In discussing the report with Dr. Ponemon he was quick to say, “What is surprising is that the vulnerability of SQL databases to injections by those with malicious intent is nothing new. In fact, there is software unfortunately available that would enable a 12 year-old to drain your database.  It is why we are recommending continuous monitoring and were dismayed by the lack of frequent monitoring or lack of monitoring completely that retailers are presently doing.” 

In fact, when those on the front lines were asked about how preset to provide protection of critical information, as can be seen below continuous monitoring of the database network along with advanced activity monitoring and encryption, topped the list. 

Source: The SQL Injection Threat & Recent Retail Breaches Report, 2014

Dr. Ponemon also pointed to a finding that is a subject for those of  you who follow my postings on security breaches have read rants on before, “When should victims be notified of a data breach?” Dr. Ponemon said, “This is an interesting question since there are dangers in being out with bad information if you act hastily, but as a matter of trust those impacted need to know, along with what steps they need to take if any, and they need  know sooner rather than later.  Transparency is the best policy, but it does need to be based on obtaining a certain level of knowledge which is why solutions such as DB Networks are so valuable.”

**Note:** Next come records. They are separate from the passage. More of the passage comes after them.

/-- A management operation that is not the owner's, or whose EPOCH is stale, is answered NOT_OWNER and changes nothing else. The owner's settings change the entry they name and nothing else: a context's, a partition's, a cluster's cap, the hotness thresholds, a replica policy, a collective, the staged image, the way mask, the keys. A new way mask stands from the window's close; a re-keying pauses the partition and then rewrites its tiles. -/
def Obligations.ManagementRequests : Prop :=
  (∀ (i : Instr) (q : MgmtReq) (s : State), mgmtOf i = some q → s.accepts q = false → (∀ r p a k, i = .rekey r p a k → (s.part p).rekeying = none) →
    (∀ r p ph, i = .liveMigration r p ph → s.plat.migrating = none ∧ (ph = .start ∨ ph = .finish ∧ s.plat.transit.any (fun m => m.part == p) = true)) → s.mem.bad = none →
    (s.ran 3 = true → ∃ t, exec i s = .next t ∧ s.OnlyPlat t ∧ t.plat = { s.plat with refusals := s.plat.refusals ++ [q.sender] }) ∧ (s.ran 3 = false → exec i s = .next s)) ∧
  (∀ (i : Instr) (q : MgmtReq) (p x : Nat) (s : State) (c : Context), mgmtOf i = some q → settingOf i (s.ctx p x) = some (p, x, true, c) → s.maySet q p x = true → s.mem.bad = none →
    ∃ t, exec i s = .next t ∧ t.ctx p x = c ∧ s.OnlyCtx t p x) ∧
  (∀ (q : MgmtReq) (p : Nat) (b : Bool) (s : State), s.mayChange q p = true → s.mem.bad = none → ∃ t, exec (.setLend q p b) s = .next t ∧ t.part p = { s.part p with lendSet := some b } ∧ s.OnlyPart t p) ∧
  (∀ (q : MgmtReq) (cl : Nat) (cap : BitVec 3) (s : State), s.accepts q = true → cl < Config.clusters → s.mem.bad = none → ∃ t, exec (.setOperatingCap q cl cap) s = .next t ∧
    t.cluster cl = { s.cluster cl with cap := cap.toNat, point := min (s.cluster cl).point cap.toNat } ∧ (∀ c, c ≠ cl → t.cluster c = s.cluster c) ∧ ((s.cluster cl).point ≤ cap.toNat → s.OnlyCluster t cl) ∧
    (cap.toNat < (s.cluster cl).point → ∀ k, 32 * cl ≤ k → k < 32 * cl + 32 → (t.quad k).released = false)) ∧
  (∀ (q : MgmtReq) (hotw hotr : W16) (s : State), s.accepts q = true → s.mem.bad = none → ∃ t, exec (.setHotnessThresholds q hotw hotr) s = .next t ∧ s.OnlyPlat t ∧ t.plat = { s.plat with hotw := hotw, hotr := hotr }) ∧
  (∀ (q : MgmtReq) (p x vpn : Nat) (remote : Bool) (s : State), s.accepts q = true → s.mem.bad = none → ∃ t, exec (.setReplicaPolicy q p x vpn remote) s = .next t ∧
    t.replica? p x vpn = (s.replica? p x vpn).map (fun r => { r with remote := remote }) ∧ (∀ p' x' v', ¬(p' = p ∧ x' = x ∧ v' = vpn) → t.replica? p' x' v' = s.replica? p' x' v') ∧ { t with tabs := { t.tabs with replicas := s.tabs.replicas } } = s) ∧
  (∀ (q : MgmtReq) (coll : W16) (ms : List (Nat × List Nat)) (s : State), s.accepts q = true → (∀ h ∈ s.allGroups, ∀ o ∈ h.ops, o.cls = 3 → o.coll = coll.toNat → o.ended = true) → ascending (ms.map Prod.fst) = true → (∀ m ∈ ms, m.1 < 1024) → treeOk (ms.map Prod.snd) = true → s.mem.bad = none →
    ∃ t, exec (.configureCollective q coll ms) s = .next t ∧ s.OnlyPlat t ∧ t.collMembers coll.toNat = ms ∧ ∀ c, c ≠ coll.toNat → t.collMembers c = s.collMembers c) ∧
  (∀ (q : MgmtReq) (image : BootImage) (s : State), s.accepts q = true → s.mem.bad = none → ∃ t, exec (.firmwareUpdate q image) s = .next t ∧ s.OnlyPlat t ∧ t.plat = { s.plat with staged := (s.plat.staged.filter fun x => x.index != image.index) ++ [image] }) ∧
  (∀ (q : MgmtReq) (p : Nat) (ways : W16) (resq : BitVec 4) (s : State), s.mayChange q p = true → s.mem.bad = none → ∃ t, exec (.l2WayMaskChange q p ways resq) s = .next t ∧ t.part p = { s.part p with waysSet := some (ways, resq) } ∧ s.OnlyPart t p) ∧
  (∀ (p : Nat) (ways : W16) (resq : BitVec 4) (s : State), (s.part p).waysSet = some (ways, resq) → s.SameMemory (s.takeWays p) ∧ (s.takeWays p).part p = { s.part p with l2ways := ways, resq := resq, waysSet := none } ∧
    ∀ e ∈ (s.takeWays p).mem.l2, s.frameOwner (e.1 / 512) = some p → ((s.part p).l2ways &&& ~~~ways).getLsbD e.2.way = false) ∧
  (∀ (q : MgmtReq) (p : Nat) (aes kmac : BitVec 256) (s : State), s.accepts q = true → s.live p = true → (s.part p).rekeying = none → s.mem.bad = none →
    ∃ t, exec (.rekey q p aes kmac) s = .next t ∧ t.part p = { s.part p with st := .paused, keySt := 2, rekeying := some (aes, kmac, (s.part p).st) } ∧ s.OnlyPart t p) ∧
  (∀ (q : MgmtReq) (p : Nat) (aes kmac a b : BitVec 256) (was : PartStatus) (s : State), (s.part p).rekeying = some (aes, kmac, was) → s.mem.bad = none →
    let back := { s.part p with st := was, keySt := 1, rekeying := none }
    let c := (s.setPart p back).cleanPart p
    let ts := c.heldTiles p
    (c.alarmed = true → s.Steps c (.rekey q p a b)) ∧
    (c.alarmed = false → (∀ x ∈ ts, c.tagOk x = true ∧ c.pathFault x = none) → ∃ t, exec (.rekey q p a b) s = .next t ∧ s.SameMemory t ∧ t.part p = { back with aes := aes, kmac := kmac, root := Config.rootAt p } ∧
      ∀ x ∈ ts, (c.part p).metaPlace x = none → (tget ({} : Tile) t.mem.tiles x).ver = 0) ∧
    (c.alarmed = false → (∃ x ∈ ts, c.tagOk x = false ∨ c.pathFault x ≠ none) → ∃ t, exec (.rekey q p a b) s = .next t ∧ s.SameMemory t ∧ t.part p = back ∧ t.mem.tiles = c.mem.tiles ∧ t.mem.alarms ≠ [] ∧
      ∀ x, (ts.find? fun x => !c.tagOk x) = some x → (∀ y ∈ ts, c.pathFault y = none) → Alarm.integrity p x (c.tileLevel p x) ∈ t.mem.alarms)) ∧
  (∀ (q : MgmtReq) (p : Nat) (s : State), s.live p = true → s.mem.bad = none →
    (s.accepts q = true → s.plat.migrating = none → (s.part p).st = .active → ∃ t, exec (.liveMigration q p .start) s = .next t ∧ t.plat.migrating = some (p, 1) ∧ t.mem.dirtyMap = []) ∧
    (∀ n, s.plat.migrating = some (p, n) →
      (∃ t, exec (.liveMigration q p .precopy) s = .next t ∧ ∀ f ∈ t.mem.dirtyMap, f ∈ s.mem.dirtyMap ∧ s.frameOwner f ≠ some p) ∧
      (∃ t, exec (.liveMigration q p .quiesce) s = .next t ∧ t.mem = s.mem ∧ (∀ h ∈ t.groups, h.part = p → h.ccc = false → h.stopping = true ∨ h.st = .preempted ∨ h.st = .retired ∨ h.st = .free) ∧
        ((∀ h ∈ s.allGroups, h.part = p → h.st = .preempted ∨ h.st = .retired) → (t.part p).st = .paused ∧ t.plat.migrating = some (p, 3)))) ∧
    (s.plat.migrating = some (p, 3) → s.ckptQuiet p = true →
      let c := ((s.work.attempts.filter fun a => (s.partGraphs p).contains a.gidx).foldl State.returnGrants s).cleanPart p
      let u := (c.destroy p).clearHot
      (c.alarmed = true → s.Steps c (.liveMigration q p .finish)) ∧
      (c.alarmed = false → s.Steps { u with plat := { u.plat with transit := u.plat.transit ++ [c.migrant p] } } (.liveMigration q p .finish)))) ∧
  (∀ (q : MgmtReq) (p : Nat) (s : State) (m : Migrant), s.accepts q = true → s.plat.migrating = none → (s.plat.transit.find? fun m => m.part == p) = some m → s.canTakeUp m = true →
    s.Steps (({ s with plat := { s.plat with transit := s.plat.transit.filter fun x => x.part != p } } : State).takeUp m) (.liveMigration q p .finish)) ∧
  (∀ (vf p pa : Nat) (data : List Byte) (s : State), s.vfPart vf = some p → pa + data.length ≤ Config.hbmBytes → (∀ f, pa / 65536 ≤ f → 65536 * f < pa + data.length → s.frameOwner f = some p ∧ f ∉ (s.part p).metaFrames) → s.mem.bad = none →
    (∃ t, exec (.hostBar2Access vf (.bar2 pa) true data) s = .next t ∧ t.peek ⟨.hbm, pa⟩ data.length = data ∧ s.SameBut t ⟨.hbm, pa⟩ data.length) ∧
    ∃ t x, exec (.hostBar2Access vf (.bar2 pa) false data) s = .next t ∧ t.plat.replies = s.plat.replies ++ [x] ∧ x.length = data.length ∧ s.SameMemory t ∧ (t.mem.alarms = [] → x = s.peek ⟨.hbm, pa⟩ data.length)) ∧
  ∀ (vf n : Nat) (s : State), s.mem.bad = none →
    (∀ p, s.vfPart vf = some p → ∃ t, exec (.hostBar2Access vf (.bar0 0x18) false (List.replicate 8 0)) s = .next t ∧ s.OnlyPlat t ∧ t.plat.replies = s.plat.replies ++ [leBytes 8 (s.part p).time.toNat]) ∧
    ∀ at_, s.vfPart vf = none → exec (.hostBar2Access vf at_ true (List.replicate n 0)) s = .next s ∧
      ∃ t, exec (.hostBar2Access vf at_ false (List.replicate n 0)) s = .next t ∧ s.OnlyPlat t ∧ t.plat.replies = s.plat.replies ++ [List.replicate n 0xFF]
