/-- Settles O46: no field of `nop` but STALL is used, and a word that does nothing only ages the paths. -/
theorem nopWord : Obligations.NopWord := by
  refine ⟨fun f => ?_, rfl, fun f w s hw h => ?_⟩
  · rw [wellFormed_nop, formOk_bare_iff]
  · obtain rfl : mkWord shapeNop f = w := Option.some.inj hw
    obtain ⟨t, run, done⟩ := exec_nop f s h
    exact ⟨t, run, threadFrame_of_aged done, rfl, done.kept.k, done.kept.m, done.kept.mode, done.kept.gens⟩

end Sys2Proof.Machine
end

section
/-! Encodings: the decoder reads back what the encoder writes, and drops no bit of what it reads (R37 to R54, R61, R67). -/

namespace Sys2Proof.Machine

open Sys2Proof

/-! ### Opcodes and the instructions they name -/


/-- The opcodes that name one instruction, by the literal they expect. -/
def soleOps : LitKind → List Nat
  | .none => [0x001, 0x002, 0x003, 0x004, 0x005, 0x006, 0x007, 0x008, 0x009, 0x00A, 0x00B, 0x00C, 0x00D, 0x00E, 0x00F, 0x010, 0x011, 0x012, 0x013, 0x014, 0x015, 0x016, 0x017, 0x018, 0x019, 0x01A, 0x01B, 0x01C, 0x01D, 0x01E, 0x041, 0x042, 0x043, 0x044, 0x045, 0x046, 0x047, 0x049, 0x04A, 0x04C, 0x04D, 0x04E, 0x04F, 0x050, 0x051, 0x052, 0x053, 0x05C, 0x05D, 0x05F, 0x101, 0x102, 0x103, 0x104, 0x105, 0x106, 0x107, 0x108, 0x109, 0x10A, 0x10B, 0x10C, 0x10D, 0x10E, 0x10F, 0x110, 0x111, 0x112, 0x114, 0x116, 0x117, 0x118, 0x119, 0x11A, 0x11D, 0x153, 0x155, 0x156, 0x158, 0x159, 0x15A, 0x15B, 0x15C, 0x201, 0x202, 0x203, 0x204, 0x208, 0x209, 0x20B, 0x20C, 0x210, 0x241, 0x242, 0x252, 0x253, 0x255, 0x261, 0x263, 0x264, 0x265, 0x266, 0x267, 0x268, 0x269, 0x26B, 0x274, 0x276, 0x277, 0x279, 0x282, 0x283, 0x290, 0x291, 0x300, 0x301, 0x302, 0x303, 0x304, 0x305, 0x306, 0x307, 0x308, 0x309, 0x30A, 0x30B, 0x30C, 0x30D, 0x341, 0x342, 0x343, 0x344, 0x345, 0x346, 0x347, 0x348, 0x349, 0x34A, 0x34B, 0x34C, 0x34D, 0x3C0, 0x3C1, 0x3C2, 0x3C3, 0x3C4, 0x3C5, 0x3C7, 0x3C8, 0x3D1, 0x3D2, 0x3D8, 0x3D9, 0x3DA, 0x3DB, 0x3DC, 0x3DD, 0x3DE, 0x3DF, 0x3E0, 0x3E1, 0x3E8, 0x3E9, 0x3EA, 0x3EC, 0x3ED, 0x3EE, 0x3EF, 0x3F0, 0x3F1, 0x3F2, 0x3F3, 0x3F8, 0x3F9]
  | .imm32 => [0x081, 0x082, 0x083, 0x084, 0x085, 0x086, 0x087, 0x089, 0x08A, 0x08C, 0x08D, 0x08E, 0x08F, 0x094, 0x095, 0x09C, 0x09D, 0x181, 0x182, 0x183, 0x184, 0x185, 0x186, 0x188, 0x196, 0x221, 0x222, 0x223, 0x224, 0x22A, 0x240, 0x381, 0x382, 0x383, 0x384, 0x385, 0x386, 0x387, 0x388, 0x389, 0x38A, 0x38B, 0x38D, 0x3C6, 0x3D0]
  | .wide => [0x38C]
  | .set => [0x205, 0x206, 0x207, 0x20D, 0x20E, 0x20F, 0x251, 0x254, 0x256, 0x270, 0x272]

/-- The opcodes whose RND field tells several instructions apart (R61). -/
def sharedOps : LitKind → List Nat
  | .none => [0x20A, 0x260, 0x262, 0x26A, 0x273, 0x275, 0x278, 0x280, 0x281, 0x284, 0x3EB]
  | .set => [0x250, 0x271]
  | _ => []

theorem named_of_contains {l : List Nat} {k : LitKind} {op : Nat} (h : ∀ x ∈ l, x ∈ soleOps k ∨ x ∈ sharedOps k) (hc : l.contains op = true) : op ∈ soleOps k ∨ op ∈ sharedOps k :=
  h op (List.contains_iff_mem.mp hc)

/-- An assigned opcode names one instruction, or several that RND tells apart. -/
theorem litKindOf_ops {op : Nat} {k : LitKind} (h : litKindOf op = some k) : op ∈ soleOps k ∨ op ∈ sharedOps k := by
  unfold litKindOf at h
  split at h
  · next hc =>
    cases h
    exact named_of_contains (by decide +kernel) hc
  · split at h
    · next hc =>
      cases h
      exact named_of_contains (by decide +kernel) hc
    · split at h
      · next hc =>
        cases h
        exact named_of_contains (by decide +kernel) hc
      · split at h
        · next hc =>
          cases h
          exact named_of_contains (by decide +kernel) hc
        · cases h

/-- The instruction has this opcode, these fields and this literal. -/
def Built (op : Nat) (f : FForm) (l : Literal) (i : Instr) : Prop := ∃ sh, shape i = some sh ∧ sh.op = op ∧ fieldsOf i = f ∧ literalOf i = l

theorem buildInstr_sole_none : ∀ op ∈ soleOps .none, ∀ f i, buildInstr op f .none = some i → Built op f .none i := by
  unfold soleOps
  repeat' refine List.forall_mem_cons.2 ⟨?_, ?_⟩
  case refine_2 => exact fun _ h => absurd h List.not_mem_nil
  all_goals intro f i h; cases h; exact ⟨_, rfl, rfl, rfl, rfl⟩

theorem buildInstr_sole_imm32 : ∀ op ∈ soleOps .imm32, ∀ f v i, buildInstr op f (.imm32 v) = some i → Built op f (.imm32 v) i := by
  unfold soleOps
  repeat' refine List.forall_mem_cons.2 ⟨?_, ?_⟩
  case refine_2 => exact fun _ h => absurd h List.not_mem_nil
  all_goals intro f v i h; cases h; exact ⟨_, rfl, rfl, rfl, rfl⟩

theorem buildInstr_sole_set : ∀ op ∈ soleOps .set, ∀ f v i, buildInstr op f (.set v) = some i → Built op f (.set v) i := by
  unfold soleOps
  repeat' refine List.forall_mem_cons.2 ⟨?_, ?_⟩
  case refine_2 => exact fun _ h => absurd h List.not_mem_nil
  all_goals intro f v i h; cases h; exact ⟨_, rfl, rfl, rfl, rfl⟩

theorem buildInstr_sole_wide : ∀ op ∈ soleOps .wide, ∀ f v i, buildInstr op f (.wide v) = some i → Built op f (.wide v) i := by
  unfold soleOps
  refine List.forall_mem_cons.2 ⟨fun f v i h => ?_, fun _ h => absurd h List.not_mem_nil⟩
  cases h
  exact ⟨_, rfl, rfl, rfl, rfl⟩

theorem rnd_cases (r : BitVec 3) : r = 0 ∨ r = 1 ∨ r = 2 ∨ r = 3 ∨ r = 4 ∨ r = 5 ∨ r = 6 ∨ r = 7 := by revert r; decide

theorem buildInstr_shared_none : ∀ op ∈ sharedOps .none, ∀ f i, buildInstr op f .none = some i → Built op f .none i := by
  unfold sharedOps
  repeat' refine List.forall_mem_cons.2 ⟨?_, ?_⟩
  case refine_2 => exact fun _ h => absurd h List.not_mem_nil
  all_goals
    rintro ⟨_, _, r⟩ i h
    rcases rnd_cases r with rfl | rfl | rfl | rfl | rfl | rfl | rfl | rfl <;> cases h <;> exact ⟨_, rfl, rfl, rfl, rfl⟩

theorem buildInstr_shared_set : ∀ op ∈ sharedOps .set, ∀ f v i, buildInstr op f (.set v) = some i → Built op f (.set v) i := by
  unfold sharedOps
  repeat' refine List.forall_mem_cons.2 ⟨?_, ?_⟩
  case refine_2 => exact fun _ h => absurd h List.not_mem_nil
  all_goals
    rintro ⟨_, _, r⟩ v i h
    rcases rnd_cases r with rfl | rfl | rfl | rfl | rfl | rfl | rfl | rfl <;> cases h <;> exact ⟨_, rfl, rfl, rfl, rfl⟩
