/-- The status panel behind its registers (13). Planes hold 16 pixels a word. -/
structure PanelState where
  hostPlane : List (Nat × Word) := []
  shown : List (Nat × Word) := []
  bitmap : List (Nat × Word) := []
  /-- The waveform table (R449), 8 bands of 17 entries of 20 bytes. -/
  table : List Byte := []
  main : Option PanelUpdate := none
  mord : Option PanelUpdate := none
  /-- A host request that waits (R455): its PANEL_CMD code. -/
  request : Option Nat := none
  refreshDue : Bool := false
  /-- The stamp at which a due REFRESH began to wait (R456). -/
  refreshAt : Nat := 0
  mordDue : Bool := false
  rails : Rails := .off
  /-- The VCOM setting of the latest power-up of the rails (R447), in mV. -/
  vcom : Nat := 1500
  /-- Consecutive updates that ended with a rail fault (R448). -/
  railFaults : Nat := 0
  /-- Consecutive sweeps back in range (R450). -/
  inRange : Nat := 0
  deriving DecidableEq, Repr

/-- A mailbox command without an outcome (16 R505): its CMDID, the bank of its requester, CODE and payload. -/
structure MbxCmd where
  id : Nat
  bank : Nat
  code : Nat
  payload : List Byte
  deriving DecidableEq, Repr

/-- The outcome of a mailbox command (16 "MBX page"): OUTCOME, LATE, REASON, the response bytes not yet read, their number. -/
structure MbxResult where
  id : Nat
  outcome : Nat
  late : Bool
  reason : Nat
  resp : List Byte
  rlen : Nat
  deriving DecidableEq, Repr

/-- An open management session (17 R547): its number, whether it came by radio, the latest sequence number. -/
structure MgmtSession where
  n : Nat
  radio : Bool
  seq : Option Nat
  deriving DecidableEq, Repr

/-- The Marshal's services behind the MBX page (16). -/
structure MbxState where
  cmds : List MbxCmd := []
  /-- The latest 4096 outcomes (11 R398), latest first. -/
  results : List MbxResult := []
  /-- The banks whose copy of MBX_NONCE0 to 3 is a valid nonce (R508). -/
  nonces : List Nat := []
  /-- Payload bytes written, by bank. -/
  wdata : List (Nat × List Byte) := []
  nextId : Nat := 0
  sessions : List MgmtSession := []
  /-- Junctions at or above +125 degrees C since every junction was last below +115, as a mask (R512). -/
  tripped : Nat := 0
  boardHigh : Bool := false
  deriving DecidableEq, Repr

/-- Sparing of cores (16 R515 to R518). -/
structure SpareState where
  /-- The logical core that the spare takes over at a stroke boundary. -/
  subst : Option Nat := none
  /-- A commanded self-test of the spare runs. -/
  testing : Bool := false
  /-- The stamp of the latest self-test of the spare. -/
  tested : Option Nat := none
  deriving DecidableEq, Repr

/-- A slot of an update region (17 R527, R528): its state (0 INVALID, 1 VALID, 2 STAGED), the header's VERSION, PMIN, PMAX,
NEWFLOOR and DIGEST, the payload, and the attempts used (R536). -/
structure UpdSlot where
  state : Nat := 0
  version : Nat := 0
  pmin : Nat := 1
  pmax : Nat := 1
  newFloor : Nat := 0
  digest : List Byte := []
  payload : List Byte := []
  attempts : Nat := 0
  deriving DecidableEq, Repr

/-- An update region, or the program target (17 R526 to R538). Slots, active slot, floor and raises are kept. -/
structure UpdRegion where
  a : UpdSlot := {}
  b : UpdSlot := {}
  /-- Slot B is the active slot. -/
  activeB : Bool := false
  floor : Nat := 0
  raises : Nat := 255
  /-- UPD_STAT.STATE and REASON. -/
  state : Nat := 0
  reason : Nat := 0
  /-- The image bytes received, and the bank of the requester that opened the update. -/
  image : List Byte := []
  owner : Nat := 0
  deriving DecidableEq, Repr

/-- The update regions behind the UPD page, by code (17). -/
structure UpdState where
  regions : List (Nat × UpdRegion)
  /-- Updates that a reset ended, to be reported at the next start (R533). -/
  failed : List Nat := []
  deriving DecidableEq, Repr

/-- An operator key (17 R545): rights and public key. -/
structure OpKey where
  rights : Nat
  pub : List Byte
  deriving DecidableEq, Repr

/-- A requester's attestation buffer (17 R549): its kind (1 report, 2 certificate), whether it is ready, the bytes to read. -/
structure Attest where
  kind : Nat
  ready : Bool
  data : List Byte
  deriving DecidableEq, Repr

/-- Keys and attestation behind the SEC page (17). Keys are kept through every reset. -/
structure SecState where
  keys : List (Nat × OpKey) := []
  kdata : List Byte := []
  attest : List (Nat × Attest) := []
  deriving DecidableEq, Repr

/-! ### The Floryn bus -/

/-- The copy used of a slot's frame in the present stroke (08 R301): TYPE, the frame, the channels that delivered a valid copy,
and whether their payloads differ. -/
structure FbCopy where
  typ : Nat
  frame : FlorynFrame
  aOk : Bool
  bOk : Bool
  mismatch : Bool
  deriving DecidableEq, Repr

/-- An entry of a GRANT frame (08 R316). -/
structure FbGrant where
  node : Nat
  first : Nat
  count : Nat
  deriving DecidableEq, Repr

/-- An acyclic request without an outcome (08 R319): REQID, the bank of its requester, the M or D task that submitted it,
destination, service, INDEX, data, and whether it was sent. -/
structure AcqReq where
  id : Nat
  bank : Nat
  task : Option Nat
  dest : Nat
  service : Nat
  index : Nat
  data : List Byte
  sent : Bool
  deriving DecidableEq, Repr

/-- The outcome of an acyclic request (08 R320). -/
structure AcqRes where
  id : Nat
  outcome : Nat
  reason : Nat
  nodestat : Nat
  data : List Byte
  deriving DecidableEq, Repr

/-- A node-management request without an answer (08 R291, R583): node, INDEX, strokes waited, whether it belongs to the generation in
force, its REQID once it is sent, and its data. -/
structure NodeReq where
  addr : Nat
  index : Nat
  age : Nat
  live : Bool
  id : Option Nat
  data : List Byte
  deriving DecidableEq, Repr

Source: The SQL Injection Threat & Recent Retail Breaches Report, 2014

What is clear from the report, as has been a trend in much of the recent security reports dealing with other types of cyberattacks, is that doing nothing more than just staying alert with real-time visibility into your environment, along with having the analytics and remediation tools to be both proactive and reactive, can go a long way to reducing risks. For retailers, whose lifeblood is those SQL databases, the report should serve to create a sense of urgency about fending off SQL injections.

 For everyone else, that is great advice too, along with the desirability of keeping those who have been impacted informed with the best information possible and in a timely manner.